▶ [GIVEN DATA]

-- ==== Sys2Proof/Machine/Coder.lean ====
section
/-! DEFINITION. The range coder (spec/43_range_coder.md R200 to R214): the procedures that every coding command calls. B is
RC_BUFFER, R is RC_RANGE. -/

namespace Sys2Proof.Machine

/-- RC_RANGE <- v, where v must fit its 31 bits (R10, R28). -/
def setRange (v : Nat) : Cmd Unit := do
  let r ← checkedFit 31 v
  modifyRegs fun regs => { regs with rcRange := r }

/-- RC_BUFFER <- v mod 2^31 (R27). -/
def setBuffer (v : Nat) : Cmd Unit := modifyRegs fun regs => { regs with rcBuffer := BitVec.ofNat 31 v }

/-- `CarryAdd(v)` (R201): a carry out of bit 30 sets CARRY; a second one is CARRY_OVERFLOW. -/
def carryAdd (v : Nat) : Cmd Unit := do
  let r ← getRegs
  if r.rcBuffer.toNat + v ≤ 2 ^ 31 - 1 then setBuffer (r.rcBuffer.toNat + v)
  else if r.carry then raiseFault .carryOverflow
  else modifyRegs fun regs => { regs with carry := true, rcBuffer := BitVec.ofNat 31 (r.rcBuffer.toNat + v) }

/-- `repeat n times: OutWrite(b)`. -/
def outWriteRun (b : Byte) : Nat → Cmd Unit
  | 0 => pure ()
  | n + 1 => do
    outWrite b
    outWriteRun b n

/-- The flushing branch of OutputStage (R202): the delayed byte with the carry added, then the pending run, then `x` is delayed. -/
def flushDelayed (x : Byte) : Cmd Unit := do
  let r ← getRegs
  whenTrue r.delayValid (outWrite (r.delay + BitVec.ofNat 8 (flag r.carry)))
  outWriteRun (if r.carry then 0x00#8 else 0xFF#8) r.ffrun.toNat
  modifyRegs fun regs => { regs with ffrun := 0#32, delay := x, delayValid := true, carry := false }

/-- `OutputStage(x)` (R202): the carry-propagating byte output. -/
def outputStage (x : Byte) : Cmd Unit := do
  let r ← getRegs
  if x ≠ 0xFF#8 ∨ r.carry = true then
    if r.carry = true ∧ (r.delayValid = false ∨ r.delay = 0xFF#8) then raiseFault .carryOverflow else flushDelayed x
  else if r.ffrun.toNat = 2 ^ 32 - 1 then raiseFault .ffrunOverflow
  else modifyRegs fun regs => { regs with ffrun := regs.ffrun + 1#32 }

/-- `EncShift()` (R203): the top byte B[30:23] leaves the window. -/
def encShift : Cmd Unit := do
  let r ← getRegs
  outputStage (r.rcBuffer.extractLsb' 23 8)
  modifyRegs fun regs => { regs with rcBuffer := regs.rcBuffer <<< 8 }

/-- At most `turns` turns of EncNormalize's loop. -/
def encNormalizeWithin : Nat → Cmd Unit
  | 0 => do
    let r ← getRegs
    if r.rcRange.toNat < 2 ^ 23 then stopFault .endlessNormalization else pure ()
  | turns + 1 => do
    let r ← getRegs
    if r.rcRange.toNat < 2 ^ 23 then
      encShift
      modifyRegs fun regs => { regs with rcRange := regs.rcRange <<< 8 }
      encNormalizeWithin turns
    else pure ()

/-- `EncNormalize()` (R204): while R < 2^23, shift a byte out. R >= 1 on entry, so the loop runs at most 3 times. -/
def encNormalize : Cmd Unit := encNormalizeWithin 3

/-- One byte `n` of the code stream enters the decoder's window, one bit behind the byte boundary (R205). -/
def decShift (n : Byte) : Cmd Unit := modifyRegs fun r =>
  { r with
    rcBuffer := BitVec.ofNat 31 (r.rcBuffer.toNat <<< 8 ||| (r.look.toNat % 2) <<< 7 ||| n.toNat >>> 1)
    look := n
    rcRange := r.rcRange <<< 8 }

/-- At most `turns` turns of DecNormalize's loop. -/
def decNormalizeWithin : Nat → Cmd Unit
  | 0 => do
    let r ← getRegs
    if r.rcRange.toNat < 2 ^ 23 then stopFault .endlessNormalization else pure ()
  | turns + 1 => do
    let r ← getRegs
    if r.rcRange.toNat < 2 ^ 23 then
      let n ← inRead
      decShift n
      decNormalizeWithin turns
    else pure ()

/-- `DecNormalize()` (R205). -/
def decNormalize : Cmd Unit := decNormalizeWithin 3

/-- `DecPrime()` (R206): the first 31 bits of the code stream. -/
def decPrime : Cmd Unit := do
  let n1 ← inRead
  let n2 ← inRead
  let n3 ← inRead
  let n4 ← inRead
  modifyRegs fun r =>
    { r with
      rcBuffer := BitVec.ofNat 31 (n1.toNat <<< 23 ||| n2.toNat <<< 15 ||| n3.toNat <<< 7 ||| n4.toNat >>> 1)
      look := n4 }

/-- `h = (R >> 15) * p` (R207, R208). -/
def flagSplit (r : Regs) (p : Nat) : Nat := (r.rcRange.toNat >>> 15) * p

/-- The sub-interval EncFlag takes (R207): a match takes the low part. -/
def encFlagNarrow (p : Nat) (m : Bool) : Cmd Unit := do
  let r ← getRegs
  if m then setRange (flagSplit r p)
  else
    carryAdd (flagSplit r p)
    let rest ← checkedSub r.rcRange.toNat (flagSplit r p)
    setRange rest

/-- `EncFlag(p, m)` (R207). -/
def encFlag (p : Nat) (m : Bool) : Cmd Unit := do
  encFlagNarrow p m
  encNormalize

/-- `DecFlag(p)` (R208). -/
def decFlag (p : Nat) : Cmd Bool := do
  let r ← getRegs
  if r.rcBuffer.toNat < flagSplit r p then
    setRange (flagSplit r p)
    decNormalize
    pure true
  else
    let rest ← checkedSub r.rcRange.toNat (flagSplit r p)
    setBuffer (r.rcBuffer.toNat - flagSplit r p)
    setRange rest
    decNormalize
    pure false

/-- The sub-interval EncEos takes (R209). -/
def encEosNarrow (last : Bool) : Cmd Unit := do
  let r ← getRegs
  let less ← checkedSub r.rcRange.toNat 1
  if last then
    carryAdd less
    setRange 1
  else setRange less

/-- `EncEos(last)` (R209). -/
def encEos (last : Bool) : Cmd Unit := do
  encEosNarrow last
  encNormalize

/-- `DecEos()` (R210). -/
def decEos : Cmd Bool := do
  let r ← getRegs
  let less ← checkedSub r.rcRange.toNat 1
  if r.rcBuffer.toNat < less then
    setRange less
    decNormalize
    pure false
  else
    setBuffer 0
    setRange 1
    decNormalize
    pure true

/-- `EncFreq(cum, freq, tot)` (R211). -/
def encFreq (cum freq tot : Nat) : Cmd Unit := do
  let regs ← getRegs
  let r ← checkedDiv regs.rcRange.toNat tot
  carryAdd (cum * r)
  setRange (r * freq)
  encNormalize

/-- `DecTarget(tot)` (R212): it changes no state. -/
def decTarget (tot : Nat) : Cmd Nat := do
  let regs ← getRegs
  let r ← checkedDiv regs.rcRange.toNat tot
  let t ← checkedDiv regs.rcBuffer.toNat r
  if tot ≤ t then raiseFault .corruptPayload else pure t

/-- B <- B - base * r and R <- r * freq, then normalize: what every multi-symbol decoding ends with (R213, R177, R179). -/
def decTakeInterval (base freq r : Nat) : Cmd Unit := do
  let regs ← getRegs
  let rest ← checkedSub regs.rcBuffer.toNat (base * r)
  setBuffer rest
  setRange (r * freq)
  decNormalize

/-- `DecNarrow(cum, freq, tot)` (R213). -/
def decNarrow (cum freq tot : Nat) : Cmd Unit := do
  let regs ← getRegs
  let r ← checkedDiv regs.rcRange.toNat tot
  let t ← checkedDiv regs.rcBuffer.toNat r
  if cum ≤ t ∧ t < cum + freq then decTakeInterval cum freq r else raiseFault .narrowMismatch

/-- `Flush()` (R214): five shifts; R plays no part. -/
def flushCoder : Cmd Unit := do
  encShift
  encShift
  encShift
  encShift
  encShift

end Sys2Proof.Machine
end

▶ [REQUIRED ACTION] Your reply should hold all the lines from the listing above in which "setBuffer" appears.

▶ [EXERCISE ANSWER]
def setBuffer (v : Nat) : Cmd Unit := modifyRegs fun regs => { regs with rcBuffer := BitVec.ofNat 31 v }
  if r.rcBuffer.toNat + v ≤ 2 ^ 31 - 1 then setBuffer (r.rcBuffer.toNat + v)
    setBuffer (r.rcBuffer.toNat - flagSplit r p)
    setBuffer 0
  setBuffer rest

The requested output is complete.